**Records to process:**
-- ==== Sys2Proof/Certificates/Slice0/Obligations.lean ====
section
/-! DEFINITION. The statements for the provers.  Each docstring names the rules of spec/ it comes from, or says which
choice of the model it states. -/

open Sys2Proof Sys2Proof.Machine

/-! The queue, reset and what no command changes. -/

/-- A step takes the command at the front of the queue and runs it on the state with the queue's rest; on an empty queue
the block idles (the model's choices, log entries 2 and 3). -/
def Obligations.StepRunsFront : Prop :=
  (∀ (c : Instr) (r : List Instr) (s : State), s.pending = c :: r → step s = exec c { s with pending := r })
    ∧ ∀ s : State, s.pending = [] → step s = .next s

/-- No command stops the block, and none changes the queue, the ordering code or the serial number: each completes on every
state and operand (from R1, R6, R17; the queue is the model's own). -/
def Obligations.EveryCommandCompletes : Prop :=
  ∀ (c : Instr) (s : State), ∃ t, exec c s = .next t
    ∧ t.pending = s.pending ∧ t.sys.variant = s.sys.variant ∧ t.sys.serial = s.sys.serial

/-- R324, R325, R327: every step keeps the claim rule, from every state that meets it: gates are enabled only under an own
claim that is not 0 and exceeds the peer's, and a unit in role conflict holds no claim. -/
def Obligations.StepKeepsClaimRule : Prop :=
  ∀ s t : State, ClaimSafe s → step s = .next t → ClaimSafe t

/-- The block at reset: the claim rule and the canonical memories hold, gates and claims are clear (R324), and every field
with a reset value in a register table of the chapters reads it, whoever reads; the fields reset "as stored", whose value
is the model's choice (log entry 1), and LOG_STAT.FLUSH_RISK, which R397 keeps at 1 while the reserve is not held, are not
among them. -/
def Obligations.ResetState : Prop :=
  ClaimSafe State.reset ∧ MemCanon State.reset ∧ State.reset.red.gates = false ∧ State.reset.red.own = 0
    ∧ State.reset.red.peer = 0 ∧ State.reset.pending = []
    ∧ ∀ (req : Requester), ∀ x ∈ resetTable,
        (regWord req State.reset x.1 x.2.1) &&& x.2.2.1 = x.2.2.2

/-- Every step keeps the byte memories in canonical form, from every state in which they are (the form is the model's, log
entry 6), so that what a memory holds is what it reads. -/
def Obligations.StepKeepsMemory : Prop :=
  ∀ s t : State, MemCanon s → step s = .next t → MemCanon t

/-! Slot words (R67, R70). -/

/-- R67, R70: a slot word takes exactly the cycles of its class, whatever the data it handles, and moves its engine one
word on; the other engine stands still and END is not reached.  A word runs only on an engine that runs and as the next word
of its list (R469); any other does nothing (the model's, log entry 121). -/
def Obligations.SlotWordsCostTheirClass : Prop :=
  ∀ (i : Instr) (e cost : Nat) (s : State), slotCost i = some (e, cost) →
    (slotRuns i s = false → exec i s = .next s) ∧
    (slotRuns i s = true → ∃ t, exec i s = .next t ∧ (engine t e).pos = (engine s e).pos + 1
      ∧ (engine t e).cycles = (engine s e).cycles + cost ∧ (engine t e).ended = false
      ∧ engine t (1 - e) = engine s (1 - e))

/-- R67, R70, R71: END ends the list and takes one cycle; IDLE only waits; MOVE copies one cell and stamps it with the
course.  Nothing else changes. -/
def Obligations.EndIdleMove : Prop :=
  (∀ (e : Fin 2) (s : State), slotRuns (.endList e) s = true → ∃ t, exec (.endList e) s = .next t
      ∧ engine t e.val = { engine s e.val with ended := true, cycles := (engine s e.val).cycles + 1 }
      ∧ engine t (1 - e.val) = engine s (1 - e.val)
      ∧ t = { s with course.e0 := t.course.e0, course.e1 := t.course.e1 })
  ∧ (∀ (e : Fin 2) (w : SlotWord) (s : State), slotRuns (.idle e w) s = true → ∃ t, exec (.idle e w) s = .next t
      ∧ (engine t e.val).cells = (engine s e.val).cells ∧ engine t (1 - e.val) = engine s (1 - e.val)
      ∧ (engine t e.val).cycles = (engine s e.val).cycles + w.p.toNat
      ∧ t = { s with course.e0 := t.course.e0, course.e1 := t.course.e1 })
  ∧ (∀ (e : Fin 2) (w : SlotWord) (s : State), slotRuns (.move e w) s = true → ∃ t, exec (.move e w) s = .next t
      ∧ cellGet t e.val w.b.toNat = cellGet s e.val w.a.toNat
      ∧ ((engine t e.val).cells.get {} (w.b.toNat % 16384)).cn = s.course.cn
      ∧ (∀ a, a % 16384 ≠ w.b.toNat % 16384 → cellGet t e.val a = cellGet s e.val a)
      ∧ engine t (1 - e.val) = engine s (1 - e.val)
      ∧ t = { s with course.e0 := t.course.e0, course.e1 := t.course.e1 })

--

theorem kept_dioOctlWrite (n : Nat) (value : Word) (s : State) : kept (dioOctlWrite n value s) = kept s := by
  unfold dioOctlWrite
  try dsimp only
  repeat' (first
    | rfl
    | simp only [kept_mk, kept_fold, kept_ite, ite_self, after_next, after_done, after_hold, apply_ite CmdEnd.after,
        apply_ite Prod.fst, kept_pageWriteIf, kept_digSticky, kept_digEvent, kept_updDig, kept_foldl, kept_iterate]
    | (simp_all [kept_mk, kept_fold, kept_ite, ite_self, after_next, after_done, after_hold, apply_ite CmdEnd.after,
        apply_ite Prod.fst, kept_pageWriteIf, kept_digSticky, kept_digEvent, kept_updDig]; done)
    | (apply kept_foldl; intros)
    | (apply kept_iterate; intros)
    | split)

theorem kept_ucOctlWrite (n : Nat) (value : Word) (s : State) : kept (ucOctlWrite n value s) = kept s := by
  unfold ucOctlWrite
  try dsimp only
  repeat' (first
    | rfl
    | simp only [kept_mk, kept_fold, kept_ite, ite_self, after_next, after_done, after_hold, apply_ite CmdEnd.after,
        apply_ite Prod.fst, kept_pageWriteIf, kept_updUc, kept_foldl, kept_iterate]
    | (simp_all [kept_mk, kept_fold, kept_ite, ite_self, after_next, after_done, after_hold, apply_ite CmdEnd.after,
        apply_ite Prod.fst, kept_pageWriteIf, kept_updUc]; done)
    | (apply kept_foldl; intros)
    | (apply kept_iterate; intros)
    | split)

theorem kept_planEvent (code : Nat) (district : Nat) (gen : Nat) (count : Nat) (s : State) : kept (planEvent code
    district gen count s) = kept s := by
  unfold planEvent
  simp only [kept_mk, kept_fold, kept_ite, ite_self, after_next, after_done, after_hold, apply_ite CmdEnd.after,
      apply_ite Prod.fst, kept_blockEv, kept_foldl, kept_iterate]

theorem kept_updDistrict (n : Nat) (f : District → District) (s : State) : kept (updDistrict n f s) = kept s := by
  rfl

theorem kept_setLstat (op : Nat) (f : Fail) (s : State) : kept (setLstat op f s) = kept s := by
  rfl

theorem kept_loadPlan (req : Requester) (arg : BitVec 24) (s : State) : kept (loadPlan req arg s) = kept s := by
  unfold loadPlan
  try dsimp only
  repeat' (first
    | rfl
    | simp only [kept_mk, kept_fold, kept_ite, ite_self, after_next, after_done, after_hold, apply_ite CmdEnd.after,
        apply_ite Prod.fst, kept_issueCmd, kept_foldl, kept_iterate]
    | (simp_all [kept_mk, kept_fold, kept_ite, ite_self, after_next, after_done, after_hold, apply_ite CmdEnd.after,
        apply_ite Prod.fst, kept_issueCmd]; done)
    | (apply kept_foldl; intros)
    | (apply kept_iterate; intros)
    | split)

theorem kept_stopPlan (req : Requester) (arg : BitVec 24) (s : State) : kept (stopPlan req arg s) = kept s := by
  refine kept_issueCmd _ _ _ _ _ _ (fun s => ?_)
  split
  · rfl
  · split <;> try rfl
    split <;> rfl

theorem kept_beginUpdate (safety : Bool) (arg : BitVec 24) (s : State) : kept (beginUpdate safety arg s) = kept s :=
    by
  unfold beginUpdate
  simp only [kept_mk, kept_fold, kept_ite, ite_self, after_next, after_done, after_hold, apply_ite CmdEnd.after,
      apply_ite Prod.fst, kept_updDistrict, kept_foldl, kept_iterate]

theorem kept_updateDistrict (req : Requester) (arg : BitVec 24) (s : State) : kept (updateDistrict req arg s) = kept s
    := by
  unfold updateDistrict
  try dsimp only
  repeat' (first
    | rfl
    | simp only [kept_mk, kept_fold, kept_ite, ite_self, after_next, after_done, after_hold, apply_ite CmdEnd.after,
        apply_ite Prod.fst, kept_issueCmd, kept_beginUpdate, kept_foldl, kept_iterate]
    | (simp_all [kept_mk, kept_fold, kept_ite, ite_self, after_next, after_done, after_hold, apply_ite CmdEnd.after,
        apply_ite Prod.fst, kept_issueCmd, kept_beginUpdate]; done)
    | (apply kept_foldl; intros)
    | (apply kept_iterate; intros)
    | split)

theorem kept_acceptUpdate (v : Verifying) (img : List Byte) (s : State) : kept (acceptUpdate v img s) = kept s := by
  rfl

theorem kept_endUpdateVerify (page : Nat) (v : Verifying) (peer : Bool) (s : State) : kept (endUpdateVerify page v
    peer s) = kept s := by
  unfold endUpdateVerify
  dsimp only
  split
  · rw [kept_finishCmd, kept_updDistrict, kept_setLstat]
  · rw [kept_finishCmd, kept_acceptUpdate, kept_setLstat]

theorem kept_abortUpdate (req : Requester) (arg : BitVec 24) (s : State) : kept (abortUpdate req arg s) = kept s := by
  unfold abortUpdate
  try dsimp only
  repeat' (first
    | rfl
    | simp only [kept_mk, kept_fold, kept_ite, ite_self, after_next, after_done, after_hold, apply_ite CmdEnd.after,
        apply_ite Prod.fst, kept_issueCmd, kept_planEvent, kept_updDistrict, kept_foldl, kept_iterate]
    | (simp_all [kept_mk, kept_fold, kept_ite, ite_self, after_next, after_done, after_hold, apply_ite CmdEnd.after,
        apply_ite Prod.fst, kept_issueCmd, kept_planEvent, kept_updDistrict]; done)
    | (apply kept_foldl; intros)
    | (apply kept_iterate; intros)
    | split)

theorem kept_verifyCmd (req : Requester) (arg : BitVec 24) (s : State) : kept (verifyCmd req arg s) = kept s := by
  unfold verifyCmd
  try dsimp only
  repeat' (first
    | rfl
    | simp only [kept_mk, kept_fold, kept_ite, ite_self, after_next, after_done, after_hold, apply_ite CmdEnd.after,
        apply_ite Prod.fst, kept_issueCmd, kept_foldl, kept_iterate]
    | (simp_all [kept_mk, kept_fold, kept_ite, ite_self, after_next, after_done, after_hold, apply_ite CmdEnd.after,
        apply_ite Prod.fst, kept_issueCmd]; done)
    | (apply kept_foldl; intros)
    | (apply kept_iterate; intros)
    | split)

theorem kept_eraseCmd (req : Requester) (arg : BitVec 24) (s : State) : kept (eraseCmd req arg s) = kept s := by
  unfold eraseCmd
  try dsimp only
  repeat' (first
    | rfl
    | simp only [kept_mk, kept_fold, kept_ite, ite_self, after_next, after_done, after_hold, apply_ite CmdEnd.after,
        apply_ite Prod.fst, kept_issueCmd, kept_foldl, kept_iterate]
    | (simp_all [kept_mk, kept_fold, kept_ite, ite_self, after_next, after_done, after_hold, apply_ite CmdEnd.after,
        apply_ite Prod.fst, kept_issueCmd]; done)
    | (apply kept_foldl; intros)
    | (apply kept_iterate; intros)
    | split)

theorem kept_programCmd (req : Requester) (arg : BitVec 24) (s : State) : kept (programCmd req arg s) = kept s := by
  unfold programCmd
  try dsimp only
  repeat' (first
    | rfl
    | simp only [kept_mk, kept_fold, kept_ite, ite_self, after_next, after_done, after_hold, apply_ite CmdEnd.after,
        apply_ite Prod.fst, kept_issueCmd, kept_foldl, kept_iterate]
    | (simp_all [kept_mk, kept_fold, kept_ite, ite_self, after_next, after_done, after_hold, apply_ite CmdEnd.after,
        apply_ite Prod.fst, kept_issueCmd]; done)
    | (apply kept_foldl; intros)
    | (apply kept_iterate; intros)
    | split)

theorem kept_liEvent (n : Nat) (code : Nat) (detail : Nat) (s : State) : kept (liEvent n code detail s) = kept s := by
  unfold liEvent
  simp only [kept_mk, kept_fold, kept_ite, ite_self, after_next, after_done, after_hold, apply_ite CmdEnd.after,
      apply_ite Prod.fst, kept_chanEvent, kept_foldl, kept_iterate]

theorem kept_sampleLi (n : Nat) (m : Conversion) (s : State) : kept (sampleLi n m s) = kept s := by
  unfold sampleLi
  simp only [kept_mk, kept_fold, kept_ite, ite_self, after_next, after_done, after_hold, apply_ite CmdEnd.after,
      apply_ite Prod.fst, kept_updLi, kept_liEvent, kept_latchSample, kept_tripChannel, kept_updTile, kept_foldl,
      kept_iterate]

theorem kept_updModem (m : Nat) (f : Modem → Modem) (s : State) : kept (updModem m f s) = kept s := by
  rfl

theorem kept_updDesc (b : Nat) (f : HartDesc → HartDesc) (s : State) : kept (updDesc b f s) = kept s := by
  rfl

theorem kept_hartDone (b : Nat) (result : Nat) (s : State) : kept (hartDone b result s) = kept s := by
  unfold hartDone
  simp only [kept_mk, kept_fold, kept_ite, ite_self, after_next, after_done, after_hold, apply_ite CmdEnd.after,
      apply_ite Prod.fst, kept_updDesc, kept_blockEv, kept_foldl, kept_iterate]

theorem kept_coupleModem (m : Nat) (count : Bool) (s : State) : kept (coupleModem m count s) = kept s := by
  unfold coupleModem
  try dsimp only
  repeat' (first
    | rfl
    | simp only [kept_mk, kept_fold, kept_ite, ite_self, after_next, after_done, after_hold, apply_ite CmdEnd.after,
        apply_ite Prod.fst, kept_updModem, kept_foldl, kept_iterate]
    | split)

**What is expected:** Search the entries for "peer" and copy out each line that has it.

**Answer to the exercise:**
claim that is not 0 and exceeds the peer's, and a unit in role conflict holds no claim. -/
    ∧ State.reset.red.peer = 0 ∧ State.reset.pending = []
theorem kept_endUpdateVerify (page : Nat) (v : Verifying) (peer : Bool) (s : State) : kept (endUpdateVerify page v
    peer s) = kept s := by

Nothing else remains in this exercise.